__Exercise brief__
Check every line below for the word "changes" and copy each one that has it.

__Information given__

-- ==== Sys2Proof/Laws/Exec.lean ====
section
/-! SUPPORT. What each shared shape of instruction answers: one lemma per shape, to be cited instead of unfolding it. -/

namespace Sys2Proof.Machine

theorem loadReg_eq (i : Instr) (r : DataReg) (src : Src AddrMode) (s : State) :
    loadReg i r src s =
      .next (completed i s false ((s.pastOperands i).putReg r ((s.pastOperands i).sourceByte src))) := rfl

theorem storeByte_eq (i : Instr) (v : Byte) (a : AddrMode) (s : State) :
    storeByte i v a s =
      .next (completed i s false ((s.pastOperands i).write ((s.pastOperands i).effectiveAddress a) v)) := rfl

theorem transfer_eq (i : Instr) (r : DataReg) (v : Byte) (s : State) :
    transfer i r v s = .next (completed i s false ((s.pastOperands i).putReg r v)) := rfl

theorem logicInto_eq (i : Instr) (f : Byte → Byte → Byte) (src : Src AddrMode) (s : State) :
    logicInto i f src s =
      .next (completed i s false ((s.pastOperands i).putReg .ac (f s.ac ((s.pastOperands i).sourceByte src)))) := rfl

theorem addToReg_eq (i : Instr) (delta : Byte) (r : DataReg) (s : State) :
    addToReg i delta r s =
      .next (completed i s false ((s.pastOperands i).putReg r ((s.pastOperands i).getReg r + delta))) := rfl

theorem pushByte_eq (i : Instr) (v : Byte) (s : State) :
    pushByte i v s = .next (completed i s false ((s.pastOperands i).push v)) := rfl

theorem pullInto_eq (i : Instr) (r : DataReg) (s : State) :
    pullInto i r s =
      .next (completed i s false ((s.pastOperands i).pulled.putReg r (s.pastOperands i).pullByte)) := rfl

theorem writeFlag_eq (i : Instr) (f : Flag) (val : Bool) (s : State) :
    writeFlag i f val s = .next (completed i s false ((s.pastOperands i).setSr (s.sr.set f val))) := rfl

/-- A store changes `PC`, the counters and one byte, nothing else. -/
theorem storeByte_next {i : Instr} {v : Byte} {a : AddrMode} {s t : State} (h : storeByte i v a s = .next t) :
    t.variant = s.variant ∧ t.pc = s.pc + BitVec.ofNat 16 i.length ∧ t.ac = s.ac ∧ t.x = s.x ∧ t.y = s.y ∧ t.sp = s.sp ∧
      t.sr = s.sr ∧
      ∀ b, t.read b = if b = (s.pastOperands i).effectiveAddress a then v else s.read b := by
  rw [storeByte_eq] at h
  injection h with h
  subst h
  refine ⟨by simp, by simp, by simp, by simp, by simp, by simp, by simp, fun b => ?_⟩
  rw [read_completed, State.read_write, State.read_pastOperands]

/-- An addition or subtraction changes `PC`, `AC`, the flags `C V Z N` and the counters, nothing else. -/
theorem addInto_next {i : Instr} {f : Byte → Byte → Bool → AluResult} {src : Src AddrMode} {s t : State}
    (h : addInto i f src s = .next t) :
    t.variant = s.variant ∧ t.pc = s.pc + BitVec.ofNat 16 i.length ∧ t.x = s.x ∧ t.y = s.y ∧ t.sp = s.sp ∧
      t.mem = s.mem ∧
      t.ac = (f s.ac ((s.pastOperands i).sourceByte src) s.sr.c).r ∧
      t.sr = s.sr.withAlu (f s.ac ((s.pastOperands i).sourceByte src) s.sr.c) := by
  unfold addInto at h
  rw [complete_next] at h
  subst h
  simp

/-- A comparison changes `PC`, the flags `C Z N` and the counters, nothing else. -/
theorem compareReg_next {i : Instr} {r : DataReg} {src : Src AddrMode} {s t : State} (h : compareReg i r src s = .next t) :
    t.variant = s.variant ∧ t.pc = s.pc + BitVec.ofNat 16 i.length ∧ t.ac = s.ac ∧ t.x = s.x ∧ t.y = s.y ∧ t.sp = s.sp ∧
      t.mem = s.mem ∧
      t.sr = s.sr.withCompare ((s.pastOperands i).getReg r) ((s.pastOperands i).sourceByte src) := by
  unfold compareReg at h
  rw [complete_next] at h
  subst h
  simp

/-- A test that writes memory changes `PC`, the flag `Z`, one byte and the counters, nothing else. -/
theorem testAndWrite_next {i : Instr} {f : Byte → Byte → Byte} {a : AddrMode} {s t : State}
    (h : testAndWrite i f a s = .next t) :
    t.variant = s.variant ∧ t.pc = s.pc + BitVec.ofNat 16 i.length ∧ t.ac = s.ac ∧ t.x = s.x ∧ t.y = s.y ∧ t.sp = s.sp ∧
      t.sr = s.sr.set .z (s.ac &&& s.read ((s.pastOperands i).effectiveAddress a) == 0) ∧
      ∀ b, t.read b =
        if b = (s.pastOperands i).effectiveAddress a then f (s.read ((s.pastOperands i).effectiveAddress a)) s.ac
        else s.read b := by
  unfold testAndWrite at h
  rw [complete_next] at h
  subst h
  refine ⟨by simp, by simp, by simp, by simp, by simp, by simp, by simp, fun b => ?_⟩
  rw [read_completed, State.read_write, State.read_setSr, State.read_pastOperands]
  simp

/-- An increment or decrement of `AC` or memory: registers other than `AC` and flags other than `Z N` are as before. -/
theorem addToTarget_next {i : Instr} {delta : Byte} {dst : Rmw AddrMode} {s t : State}
    (h : addToTarget i delta dst s = .next t) :
    t.variant = s.variant ∧ t.pc = s.pc + BitVec.ofNat 16 i.length ∧ t.x = s.x ∧ t.y = s.y ∧ t.sp = s.sp ∧
      t.ac = (match dst with | .acc => s.ac + delta | .mem _ => s.ac) ∧
      t.sr = s.sr.updateZeroNegative ((s.pastOperands i).targetByte dst + delta) ∧
      ∀ b, t.read b =
        match dst with
        | .acc => s.read b
        | .mem a =>
          if b = (s.pastOperands i).effectiveAddress a then s.read ((s.pastOperands i).effectiveAddress a) + delta
          else s.read b := by
  unfold addToTarget at h
  rw [complete_next] at h
  subst h
  cases dst with
  | acc => simp [State.writeTarget, State.targetByte]
  | mem a =>
    refine ⟨by simp [State.writeTarget], by simp [State.writeTarget], by simp [State.writeTarget], by simp [State.writeTarget],
      by simp [State.writeTarget], by simp [State.writeTarget], by simp [State.writeTarget], fun b => ?_⟩
    rw [read_completed, State.read_updateZeroNegative, State.read_writeTarget]
    simp [State.targetByte]

/-- A shift or rotate of `AC` or memory: registers other than `AC` and flags other than `C Z N` are as before. -/
theorem shiftTarget_next {i : Instr} {f : Byte → Bool → ShiftResult} {dst : Rmw AddrMode} {s t : State}
    (h : shiftTarget i f dst s = .next t) :
    t.variant = s.variant ∧ t.pc = s.pc + BitVec.ofNat 16 i.length ∧ t.x = s.x ∧ t.y = s.y ∧ t.sp = s.sp ∧
      t.ac = (match dst with | .acc => (f s.ac s.sr.c).r | .mem _ => s.ac) ∧
      t.sr = s.sr.withShift (f ((s.pastOperands i).targetByte dst) s.sr.c) ∧
      ∀ b, t.read b =
        match dst with
        | .acc => s.read b
        | .mem a =>
          if b = (s.pastOperands i).effectiveAddress a then
            (f (s.read ((s.pastOperands i).effectiveAddress a)) s.sr.c).r
          else s.read b := by
  unfold shiftTarget at h
  rw [complete_next] at h
  subst h
  cases dst with
  | acc => simp [State.writeTarget, State.targetByte]
  | mem a =>
    refine ⟨by simp [State.writeTarget], by simp [State.writeTarget], by simp [State.writeTarget], by simp [State.writeTarget],
      by simp [State.writeTarget], by simp [State.writeTarget], by simp [State.writeTarget], fun b => ?_⟩
    rw [read_completed, State.read_setSr, State.read_writeTarget]
    simp [State.targetByte]

/-- A branch changes `PC` and the counters, nothing else. -/
theorem branch_next {i : Instr} {d : Byte} {cond : Bool} {s t : State} (h : branch i d cond s = .next t) :
    t.variant = s.variant ∧ t.ac = s.ac ∧ t.x = s.x ∧ t.y = s.y ∧ t.sp = s.sp ∧ t.sr = s.sr ∧ t.mem = s.mem ∧
      t.pc = (if cond then (s.pc + BitVec.ofNat 16 i.length) + sext16 d else s.pc + BitVec.ofNat 16 i.length) := by
  unfold branch at h
  rw [complete_next] at h
  subst h
  cases cond <;> simp [State.effectiveAddress]

/-- One step is the execution of the instruction fetched (R110). -/
theorem step_eq (s : State) : step s = exec s.fetch s := rfl

end Sys2Proof.Machine
end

__Result for this task__
/-- A store changes `PC`, the counters and one byte, nothing else. -/
/-- An addition or subtraction changes `PC`, `AC`, the flags `C V Z N` and the counters, nothing else. -/
/-- A comparison changes `PC`, the flags `C Z N` and the counters, nothing else. -/
/-- A test that writes memory changes `PC`, the flag `Z`, one byte and the counters, nothing else. -/
/-- A branch changes `PC` and the counters, nothing else. -/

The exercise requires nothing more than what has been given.